PB: You're sat in the front of an ambulance, watching the blue flashing lights, watching the speedometer at 100 mph, thinking this is actually quite exciting! 

MM: What happened when Gareth was in theatre?

PB: We went back up to the room on Ladybird Ward and one of the lovely nurses came in with a tray of tea and hot buttered toast and about every hour throughout the night the Transplant Coordinator would come in and tell us how it was going.

They started the op about 3 am and just after seven o'clock the consultant walked in and told us it was a textbook operation. It had really gone well and everything was superb and he had been on call the night before when we'd had the false alarm. So this was the second night he'd had to come into hospital for my son, but he didn't mind at all.

He'd in fact had the Cardiac department Christmas party the evening before. We must admit we wondered whether his scar would be straight(!), but they assured me they had all been on the wagon and they were very glad they had an operation to do as they hadn't been on the wagon for wasted time! (laughing).

MM: When you woke up, how did you feel?

GB: I can't actually remember much of it, but there were machines everywhere, beeping noises, plugged into everything.

PB: You said to me - have I had my operation? - and I said look at your chest, but you don't remember that...

MM: When you came round and you had a chance to realise what had happened did you start to feel better pretty quick?

GB: Yes, I did really, but it took a couple of days to work out where I was and what was going on. Once they started taking all the machines off and letting things work normally I got really well.

MM: Afterwards, you've obviously had a chance to think about the whole procedure now, what do you say to the person and the family that gave you that heart?

GB: All I can say is thank you very much, it's going to be used very well. Thank you.

MM: What about you Dad?

PB: I can't help thinking that while we had a wonderful Christmas there's a family somewhere else that had an horrendous Christmas and all I can do is pray for and cry with them.

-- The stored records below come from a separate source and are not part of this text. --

-- ==== Sys2Proof/Laws/Aes.lean ====
section
/-! SUPPORT. What AES-256-GCM seals it opens. -/

namespace Sys2Proof.Machine

theorem zipWith_xor_length (c k : List Byte) (h : k.length = c.length) : (List.zipWith (· ^^^ ·) c k).length = c.length := by
  simp [h]

/-- A key stream as long as the text, applied twice, gives the text back. -/
theorem zipWith_xor_twice (c k : List Byte) (h : k.length = c.length) :
    List.zipWith (· ^^^ ·) (List.zipWith (· ^^^ ·) c k) k = c := by
  induction c generalizing k with
  | nil => rfl
  | cons b c ih =>
    cases k with
    | nil => cases h
    | cons d k =>
      simp only [List.zipWith_cons_cons, ih k (by simpa using h), BitVec.xor_assoc, BitVec.xor_self, BitVec.xor_zero]

theorem gcmOpen_gcmSeal (key nonce aad text : List Byte)
    (h : (gcmStream (aesKeys (key.map (·.toNat))) nonce text.length).length = text.length) :
    gcmOpen key nonce aad (gcmSeal key nonce aad text).1 (gcmSeal key nonce aad text).2 = some text := by
  have l : (gcmSeal key nonce aad text).1.length = text.length := zipWith_xor_length _ _ h
  have e : (gcmSeal key nonce aad (gcmSeal key nonce aad text).1).1 = text := by
    show List.zipWith (· ^^^ ·) (gcmSeal key nonce aad text).1 (gcmStream _ nonce (gcmSeal key nonce aad text).1.length) = text
    rw [l]
    exact zipWith_xor_twice _ _ h
  simp only [gcmOpen, e, if_true]

end Sys2Proof.Machine
end

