theorem Frame.wider {v w : Touch} {s t : State} (h : Frame v s t) (e : v.or w = w) : Frame w s t where
  time := fun k => h.time (Touch.of_or (congrArg Touch.time e) k)
  up := fun k => h.up (Touch.of_or (congrArg Touch.up e) k)
  ptp := fun k => h.ptp (Touch.of_or (congrArg Touch.ptp e) k)
  tsFifos := fun k => h.tsFifos (Touch.of_or (congrArg Touch.tsFifos e) k)
  gates := fun k => h.gates (Touch.of_or (congrArg Touch.gates e) k)
  lanes := fun k => h.lanes (Touch.of_or (congrArg Touch.lanes e) k)
  groups := fun k => h.groups (Touch.of_or (congrArg Touch.groups e) k)
  ports := fun k => h.ports (Touch.of_or (congrArg Touch.ports e) k)
  prismBanks := fun k => h.prismBanks (Touch.of_or (congrArg Touch.prismBanks e) k)
  prismFlight := fun k => h.prismFlight (Touch.of_or (congrArg Touch.prismFlight e) k)
  hits := fun k => h.hits (Touch.of_or (congrArg Touch.hits e) k)
  recirc := fun k => h.recirc (Touch.of_or (congrArg Touch.recirc e) k)
  merge := fun k => h.merge (Touch.of_or (congrArg Touch.merge e) k)
  gens := fun k => h.gens (Touch.of_or (congrArg Touch.gens e) k)
  fwdFlight := fun k => h.fwdFlight (Touch.of_or (congrArg Touch.fwdFlight e) k)
  em := fun k => h.em (Touch.of_or (congrArg Touch.em e) k)
  seeds := fun k => h.seeds (Touch.of_or (congrArg Touch.seeds e) k)
  learnQ := fun k => h.learnQ (Touch.of_or (congrArg Touch.learnQ e) k)
  agePeriod := fun k => h.agePeriod (Touch.of_or (congrArg Touch.agePeriod e) k)
  fwdCtr := fun k => h.fwdCtr (Touch.of_or (congrArg Touch.fwdCtr e) k)
  badTable := fun k => h.badTable (Touch.of_or (congrArg Touch.badTable e) k)
  cells := fun k => h.cells (Touch.of_or (congrArg Touch.cells e) k)
  classes := fun k => h.classes (Touch.of_or (congrArg Touch.classes e) k)
  portClass := fun k => h.portClass (Touch.of_or (congrArg Touch.portClass e) k)
  wred := fun k => h.wred (Touch.of_or (congrArg Touch.wred e) k)
  queues := fun k => h.queues (Touch.of_or (congrArg Touch.queues e) k)
  spillVoqs := fun k => h.spillVoqs (Touch.of_or (congrArg Touch.spillVoqs e) k)
  lfsr := fun k => h.lfsr (Touch.of_or (congrArg Touch.lfsr e) k)
  pools := fun k => h.pools (Touch.of_or (congrArg Touch.pools e) k)
  bufCtr := fun k => h.bufCtr (Touch.of_or (congrArg Touch.bufCtr e) k)
  pkts := fun k => h.pkts (Touch.of_or (congrArg Touch.pkts e) k)
  nextPkt := fun k => h.nextPkt (Touch.of_or (congrArg Touch.nextPkt e) k)
  fabParams := fun k => h.fabParams (Touch.of_or (congrArg Touch.fabParams e) k)
  voqs := fun k => h.voqs (Touch.of_or (congrArg Touch.voqs e) k)
  multiQ := fun k => h.multiQ (Touch.of_or (congrArg Touch.multiQ e) k)
  pairs := fun k => h.pairs (Touch.of_or (congrArg Touch.pairs e) k)
  planes := fun k => h.planes (Touch.of_or (congrArg Touch.planes e) k)
  fabPorts := fun k => h.fabPorts (Touch.of_or (congrArg Touch.fabPorts e) k)
  links := fun k => h.links (Touch.of_or (congrArg Touch.links e) k)
  arb := fun k => h.arb (Touch.of_or (congrArg Touch.arb e) k)
  fabCtr := fun k => h.fabCtr (Touch.of_or (congrArg Touch.fabCtr e) k)
  nodes := fun k => h.nodes (Touch.of_or (congrArg Touch.nodes e) k)
  egq := fun k => h.egq (Touch.of_or (congrArg Touch.egq e) k)
  waitTx := fun k => h.waitTx (Touch.of_or (congrArg Touch.waitTx e) k)
  pol := fun k => h.pol (Touch.of_or (congrArg Touch.pol e) k)
  loupeProf := fun k => h.loupeProf (Touch.of_or (congrArg Touch.loupeProf e) k)
  loupeQueue := fun k => h.loupeQueue (Touch.of_or (congrArg Touch.loupeQueue e) k)
  loupeItems := fun k => h.loupeItems (Touch.of_or (congrArg Touch.loupeItems e) k)
  schedCtr := fun k => h.schedCtr (Touch.of_or (congrArg Touch.schedCtr e) k)
  frer := fun k => h.frer (Touch.of_or (congrArg Touch.frer e) k)
  clusters := fun k => h.clusters (Touch.of_or (congrArg Touch.clusters e) k)
  cores := fun k => h.cores (Touch.of_or (congrArg Touch.cores e) k)
  flows := fun k => h.flows (Touch.of_or (congrArg Touch.flows e) k)
  fix := fun k => h.fix (Touch.of_or (congrArg Touch.fix e) k)
  flushes := fun k => h.flushes (Touch.of_or (congrArg Touch.flushes e) k)
  fixCtr := fun k => h.fixCtr (Touch.of_or (congrArg Touch.fixCtr e) k)
  pclasses := fun k => h.pclasses (Touch.of_or (congrArg Touch.pclasses e) k)
  targets := fun k => h.targets (Touch.of_or (congrArg Touch.targets e) k)
  drops := fun k => h.drops (Touch.of_or (congrArg Touch.drops e) k)
  buses := fun k => h.buses (Touch.of_or (congrArg Touch.buses e) k)
  notices := fun k => h.notices (Touch.of_or (congrArg Touch.notices e) k)
  proofCtr := fun k => h.proofCtr (Touch.of_or (congrArg Touch.proofCtr e) k)
  evtRegs := fun k => h.evtRegs (Touch.of_or (congrArg Touch.evtRegs e) k)
  evt := fun k => h.evt (Touch.of_or (congrArg Touch.evt e) k)
  swpRegs := fun k => h.swpRegs (Touch.of_or (congrArg Touch.swpRegs e) k)
  swp := fun k => h.swp (Touch.of_or (congrArg Touch.swp e) k)
  mirrors := fun k => h.mirrors (Touch.of_or (congrArg Touch.mirrors e) k)
  cand := fun k => h.cand (Touch.of_or (congrArg Touch.cand e) k)
  mirQ := fun k => h.mirQ (Touch.of_or (congrArg Touch.mirQ e) k)
  mirCtr := fun k => h.mirCtr (Touch.of_or (congrArg Touch.mirCtr e) k)
  telCtr := fun k => h.telCtr (Touch.of_or (congrArg Touch.telCtr e) k)
  dropCtr := fun k => h.dropCtr (Touch.of_or (congrArg Touch.dropCtr e) k)
  portCtr := fun k => h.portCtr (Touch.of_or (congrArg Touch.portCtr e) k)
  prismCtr := fun k => h.prismCtr (Touch.of_or (congrArg Touch.prismCtr e) k)
  timeCtr := fun k => h.timeCtr (Touch.of_or (congrArg Touch.timeCtr e) k)
  redCtr := fun k => h.redCtr (Touch.of_or (congrArg Touch.redCtr e) k)
  frerCtr := fun k => h.frerCtr (Touch.of_or (congrArg Touch.frerCtr e) k)
  mbxCtr := fun k => h.mbxCtr (Touch.of_or (congrArg Touch.mbxCtr e) k)
  pwrCtr := fun k => h.pwrCtr (Touch.of_or (congrArg Touch.pwrCtr e) k)
  shares := fun k => h.shares (Touch.of_or (congrArg Touch.shares e) k)
  rate := fun k => h.rate (Touch.of_or (congrArg Touch.rate e) k)
  boxes := fun k => h.boxes (Touch.of_or (congrArg Touch.boxes e) k)
  jobs := fun k => h.jobs (Touch.of_or (congrArg Touch.jobs e) k)
  hist := fun k => h.hist (Touch.of_or (congrArg Touch.hist e) k)
  life := fun k => h.life (Touch.of_or (congrArg Touch.life e) k)
  lostAsync := fun k => h.lostAsync (Touch.of_or (congrArg Touch.lostAsync e) k)
  heldEvents := fun k => h.heldEvents (Touch.of_or (congrArg Touch.heldEvents e) k)
  sets := fun k => h.sets (Touch.of_or (congrArg Touch.sets e) k)
  epoch := fun k => h.epoch (Touch.of_or (congrArg Touch.epoch e) k)
  snapshot := fun k => h.snapshot (Touch.of_or (congrArg Touch.snapshot e) k)
  heldShadow := fun k => h.heldShadow (Touch.of_or (congrArg Touch.heldShadow e) k)
  peers := fun k => h.peers (Touch.of_or (congrArg Touch.peers e) k)
  msgs := fun k => h.msgs (Touch.of_or (congrArg Touch.msgs e) k)
  domBake := fun k => h.domBake (Touch.of_or (congrArg Touch.domBake e) k)
  membership := fun k => h.membership (Touch.of_or (congrArg Touch.membership e) k)
  authFails := fun k => h.authFails (Touch.of_or (congrArg Touch.authFails e) k)
  timeOffset := fun k => h.timeOffset (Touch.of_or (congrArg Touch.timeOffset e) k)
  fwdReqs := fun k => h.fwdReqs (Touch.of_or (congrArg Touch.fwdReqs e) k)
  slots := fun k => h.slots (Touch.of_or (congrArg Touch.slots e) k)
  bootCfg := fun k => h.bootCfg (Touch.of_or (congrArg Touch.bootCfg e) k)
  image := fun k => h.image (Touch.of_or (congrArg Touch.image e) k)
  minSvn := fun k => h.minSvn (Touch.of_or (congrArg Touch.minSvn e) k)
  pin := fun k => h.pin (Touch.of_or (congrArg Touch.pin e) k)
  debug := fun k => h.debug (Touch.of_or (congrArg Touch.debug e) k)
  sessions := fun k => h.sessions (Touch.of_or (congrArg Touch.sessions e) k)
  resets := fun k => h.resets (Touch.of_or (congrArg Touch.resets e) k)
  slices := fun k => h.slices (Touch.of_or (congrArg Touch.slices e) k)
  warnC := fun k => h.warnC (Touch.of_or (congrArg Touch.warnC e) k)
  thermal := fun k => h.thermal (Touch.of_or (congrArg Touch.thermal e) k)
  hbms := fun k => h.hbms (Touch.of_or (congrArg Touch.hbms e) k)
  regions := fun k => h.regions (Touch.of_or (congrArg Touch.regions e) k)
  mps := fun k => h.mps (Touch.of_or (congrArg Touch.mps e) k)
  healthGen := fun k => h.healthGen (Touch.of_or (congrArg Touch.healthGen e) k)
  repairLog := fun k => h.repairLog (Touch.of_or (congrArg Touch.repairLog e) k)
  margins := fun k => h.margins (Touch.of_or (congrArg Touch.margins e) k)
  irq := fun k => h.irq (Touch.of_or (congrArg Touch.irq e) k)
  intMap := fun k => h.intMap (Touch.of_or (congrArg Touch.intMap e) k)
  msix := fun k => h.msix (Touch.of_or (congrArg Touch.msix e) k)
  chans := fun k => h.chans (Touch.of_or (congrArg Touch.chans e) k)
  fifos := fun k => h.fifos (Touch.of_or (congrArg Touch.fifos e) k)
  waitFetch := fun k => h.waitFetch (Touch.of_or (congrArg Touch.waitFetch e) k)
  staging := fun k => h.staging (Touch.of_or (congrArg Touch.staging e) k)
  out := fun k => h.out (Touch.of_or (congrArg Touch.out e) k)
  free := fun k => h.free (Touch.of_or (congrArg Touch.free e) k)
  pending := fun k => h.pending (Touch.of_or (congrArg Touch.pending e) k)

/-- One more operation, which changes parts of `v`. -/
theorem Frame.step {v w : Touch} {s t u : State} (h : Frame w s t) (e : v.or w = w) (k : Frame v t u) : Frame w s u :=
  h.trans (k.wider e)

/-- A state written field by field. -/
theorem Frame.fields {w : Touch} {s0 s : State} {xtime : TimeBase} {xup : Nat} {xptp : PtpCfg} {xtsFifos : Tab TsFifo}
  {xgates : Tab PortGate} {xlanes : Tab LaneSt} {xgroups : Tab GroupSt} {xports : Tab PortSt} {xprism : PrismSt} {xfwd
  : FwdSt} {xbuf : BufSt} {xpkts : Tab Pkt} {xnextPkt : Nat} {xfab : FabSt} {xsched : SchedSt} {xfrer : Tab FrerSt}
  {xleaven : LeavenSt} {xproof : ProofSt} {xevt : EvtSt} {xswp : SwpSt} {xtel : TelSt} {xmbx : MbxSt} {xbake : BakeSt}
  {xident : IdSt} {xpwr : PwrSt} {xhost : HostSt} {xout : List Output} {xfree : Nat} {xpending : List Instr}
    (h : Frame w s0 s) (hq : xpending = s.pending := by rfl)
    (hc : (⟨xtime, xup, xptp, xtsFifos, xgates, xlanes, xgroups, xports, xprism, xfwd, xbuf, xpkts, xnextPkt, xfab,
      xsched, xfrer, xleaven, xproof, xevt, xswp, xtel, xmbx, xbake, xident, xpwr, xhost, xout, xfree, xpending⟩ :
      State).view w = s.view w := by rfl) :
    Frame w s0 (⟨xtime, xup, xptp, xtsFifos, xgates, xlanes, xgroups, xports, xprism, xfwd, xbuf, xpkts, xnextPkt,
      xfab, xsched, xfrer, xleaven, xproof, xevt, xswp, xtel, xmbx, xbake, xident, xpwr, xhost, xout, xfree, xpending⟩
      : State) :=
  h.trans (.ofView hc)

I don't know anything about them, I don't know if it's male or female, age, anything like that. But we are incredibly grateful and hope they have some comfort out of the fact that something good came out of the death of someone that they loved.

MM: Now it's a very, very important decision that someone makes, and they make it when they're alive, to carry a card or not. What would you say?

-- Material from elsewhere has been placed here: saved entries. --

theorem State.bumpFwdAt_frame {wt : Touch} {s0 s : State} (hw :
    ({ fwdCtr := true, shares := true } : Touch).or wt = wt)
    (hK : Frame wt s0 s) (sl : Nat) (i : Nat) (n : Nat) :
    Frame wt s0 (State.bumpFwdAt s sl i n) := by
  refine Frame.step hK hw ?_
  unfold State.bumpFwdAt
  (try dsimp only)
  repeat' first
    | ((with_reducible show Touch.or _ _ = _) <;> rfl)
    | with_reducible (first | exact Frame.refl | apply State.share_frame | apply State.bumpFwd_frame)
    | (with_reducible refine Frame.foldl _ (fun _ _ hF => ?_) _ ?_)
    | (intro _ hF; skip) | with_reducible assumption
    | (with_reducible refine Frame.ite (fun _ => ?_) (fun _ => ?_)) | split
    | fail_if_no_progress ((with_reducible apply Frame.fields); (case hq => rfl); (case hc => rfl))

theorem State.bumpBufAt_frame {wt : Touch} {s0 s : State} (hw :
    ({ bufCtr := true, shares := true } : Touch).or wt = wt)
    (hK : Frame wt s0 s) (sl : Nat) (i : Nat) (n : Nat) :
    Frame wt s0 (State.bumpBufAt s sl i n) := by
  refine Frame.step hK hw ?_
  unfold State.bumpBufAt
  (try dsimp only)
  repeat' first
    | ((with_reducible show Touch.or _ _ = _) <;> rfl)
    | with_reducible (first | exact Frame.refl | apply State.bumpBuf_frame | apply State.share_frame)
    | (with_reducible refine Frame.foldl _ (fun _ _ hF => ?_) _ ?_)
    | (intro _ hF; skip) | with_reducible assumption
    | (with_reducible refine Frame.ite (fun _ => ?_) (fun _ => ?_)) | split
    | fail_if_no_progress ((with_reducible apply Frame.fields); (case hq => rfl); (case hc => rfl))

theorem State.bumpFabAt_frame {wt : Touch} {s0 s : State} (hw :
    ({ fabCtr := true, shares := true } : Touch).or wt = wt)
    (hK : Frame wt s0 s) (sl : Nat) (i : Nat) (n : Nat) :
    Frame wt s0 (State.bumpFabAt s sl i n) := by
  refine Frame.step hK hw ?_
  unfold State.bumpFabAt
  (try dsimp only)
  repeat' first
    | ((with_reducible show Touch.or _ _ = _) <;> rfl)
    | with_reducible (first | exact Frame.refl | apply State.bumpFab_frame | apply State.share_frame)
    | (with_reducible refine Frame.foldl _ (fun _ _ hF => ?_) _ ?_)
    | (intro _ hF; skip) | with_reducible assumption
    | (with_reducible refine Frame.ite (fun _ => ?_) (fun _ => ?_)) | split
    | fail_if_no_progress ((with_reducible apply Frame.fields); (case hq => rfl); (case hc => rfl))

theorem State.bumpSchedAt_frame {wt : Touch} {s0 s : State} (hw :
    ({ schedCtr := true, shares := true } : Touch).or wt = wt)
    (hK : Frame wt s0 s) (sl : Nat) (i : Nat) (n : Nat) :
    Frame wt s0 (State.bumpSchedAt s sl i n) := by
  refine Frame.step hK hw ?_
  unfold State.bumpSchedAt
  (try dsimp only)
  repeat' first
    | ((with_reducible show Touch.or _ _ = _) <;> rfl)
    | with_reducible (first | exact Frame.refl | apply State.share_frame | apply State.bumpSched_frame)
    | (with_reducible refine Frame.foldl _ (fun _ _ hF => ?_) _ ?_)
    | (intro _ hF; skip) | with_reducible assumption
    | (with_reducible refine Frame.ite (fun _ => ?_) (fun _ => ?_)) | split
    | fail_if_no_progress ((with_reducible apply Frame.fields); (case hq => rfl); (case hc => rfl))

theorem State.bumpRed_frame {wt : Touch} {s0 s : State} (hw : 
    ({ redCtr := true } : Touch).or wt = wt)
    (hK : Frame wt s0 s) (i : Nat) (n : Nat) : Frame wt s0 (State.bumpRed s i n) :=
  hK.step hw (.ofView rfl)

theorem State.bumpFrer_frame {wt : Touch} {s0 s : State} (hw : 
    ({ frerCtr := true } : Touch).or wt = wt)
    (hK : Frame wt s0 s) (st : Nat) (i : Nat) (n : Nat) : Frame wt s0 (State.bumpFrer s st i n) :=
  hK.step hw (.ofView rfl)

theorem State.bumpFix_frame {wt : Touch} {s0 s : State} (hw : 
    ({ fixCtr := true } : Touch).or wt = wt)
    (hK : Frame wt s0 s) (i : Nat) (n : Nat) : Frame wt s0 (State.bumpFix s i n) :=
  hK.step hw (.ofView rfl)

theorem State.bumpProof_frame {wt : Touch} {s0 s : State} (hw : 
    ({ proofCtr := true } : Touch).or wt = wt)
    (hK : Frame wt s0 s) (i : Nat) (n : Nat) : Frame wt s0 (State.bumpProof s i n) :=
  hK.step hw (.ofView rfl)

theorem State.bumpMbx_frame {wt : Touch} {s0 s : State} (hw : 
    ({ mbxCtr := true } : Touch).or wt = wt)
    (hK : Frame wt s0 s) (fn : Nat) (i : Nat) (n : Nat) : Frame wt s0 (State.bumpMbx s fn i n) :=
  hK.step hw (.ofView rfl)

theorem State.bumpPwr_frame {wt : Touch} {s0 s : State} (hw : 
    ({ pwrCtr := true } : Touch).or wt = wt)
    (hK : Frame wt s0 s) (i : Nat) (n : Nat) : Frame wt s0 (State.bumpPwr s i n) :=
  hK.step hw (.ofView rfl)

theorem State.bumpTel_frame {wt : Touch} {s0 s : State} (hw : 
    ({ telCtr := true } : Touch).or wt = wt)
    (hK : Frame wt s0 s) (i : Nat) (n : Nat) : Frame wt s0 (State.bumpTel s i n) :=
  hK.step hw (.ofView rfl)

theorem State.bumpMir_frame {wt : Touch} {s0 s : State} (hw : 
    ({ mirCtr := true } : Touch).or wt = wt)
    (hK : Frame wt s0 s) (m : Nat) (i : Nat) (n : Nat) : Frame wt s0 (State.bumpMir s m i n) :=
  hK.step hw (.ofView rfl)

theorem State.bumpPwrAt_frame {wt : Touch} {s0 s : State} (hw :
    ({ pwrCtr := true, shares := true } : Touch).or wt = wt)
    (hK : Frame wt s0 s) (sl : Nat) (i : Nat) (n : Nat) :
    Frame wt s0 (State.bumpPwrAt s sl i n) := by
  refine Frame.step hK hw ?_
  unfold State.bumpPwrAt
  (try dsimp only)
  repeat' first
    | ((with_reducible show Touch.or _ _ = _) <;> rfl)
    | with_reducible (first | exact Frame.refl | apply State.share_frame | apply State.bumpPwr_frame)
    | (with_reducible refine Frame.foldl _ (fun _ _ hF => ?_) _ ?_)
    | (intro _ hF; skip) | with_reducible assumption
    | (with_reducible refine Frame.ite (fun _ => ?_) (fun _ => ?_)) | split
    | fail_if_no_progress ((with_reducible apply Frame.fields); (case hq => rfl); (case hc => rfl))

theorem State.bumpProofAt_frame {wt : Touch} {s0 s : State} (hw :
    ({ proofCtr := true, shares := true } : Touch).or wt = wt)
    (hK : Frame wt s0 s) (sl : Nat) (i : Nat) (n : Nat) :
    Frame wt s0 (State.bumpProofAt s sl i n) := by
  refine Frame.step hK hw ?_
  unfold State.bumpProofAt
  (try dsimp only)
  repeat' first
    | ((with_reducible show Touch.or _ _ = _) <;> rfl)
    | with_reducible (first | exact Frame.refl | apply State.share_frame | apply State.bumpProof_frame)
    | (with_reducible refine Frame.foldl _ (fun _ _ hF => ?_) _ ?_)
    | (intro _ hF; skip) | with_reducible assumption
    | (with_reducible refine Frame.ite (fun _ => ?_) (fun _ => ?_)) | split
    | fail_if_no_progress ((with_reducible apply Frame.fields); (case hq => rfl); (case hc => rfl))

PB: You can carry a card, the other very good thing to do is to go onto the uktransplant.org.uk website, or phone 0845 60 60 400 and actually get your wishes registered on the website. It's a good thing to do because there's a computer list there and you might not have the card, you might have lost the card, whatever.

It's going to be a horrendous decision for someone to make, because they are in the middle of grief. They have been told someone they love has died. The fact that you've thought about it before hand, you've made your wishes known, makes that decision somewhat easier. Not easy, but easier. 

So think about it, talk about it, decide what you want to do, and then hope it never happens.

MM: Is this something you as a family had talked about before it happened? Were you card carriers?

PB: Both my wife and I did carry a card. We're both blood donors and I think we picked up a card at a donor session, signed it and it was going mouldy at the back of the wallet.

You never think it's going to happen to you, but then suddenly you find that actually so many people don't carry cards and there is such a long waiting list. That had a huge effect on us last year.

MM: You missed Christmas last year Gareth?

GB: Yes, I can't remember Christmas Day at all, really.

PB: I'm a Clergyman, so usually I'm working at the Cathedral and all the hours God sends over Christmas week 'must be your busy time Vicar' - last year I got out of it! This year they're making me do the eight o'clock service on Christmas morning - I think my colleagues are getting their own back! (laughing)

MM: How are you feeling now Gareth?

GB: I have to take a certain amount of drugs every day, forever, so my heart doesn't reject and things. I'm doing everything I did before hand, if not more.

MM: Thank you both very much indeed for coming in this morning.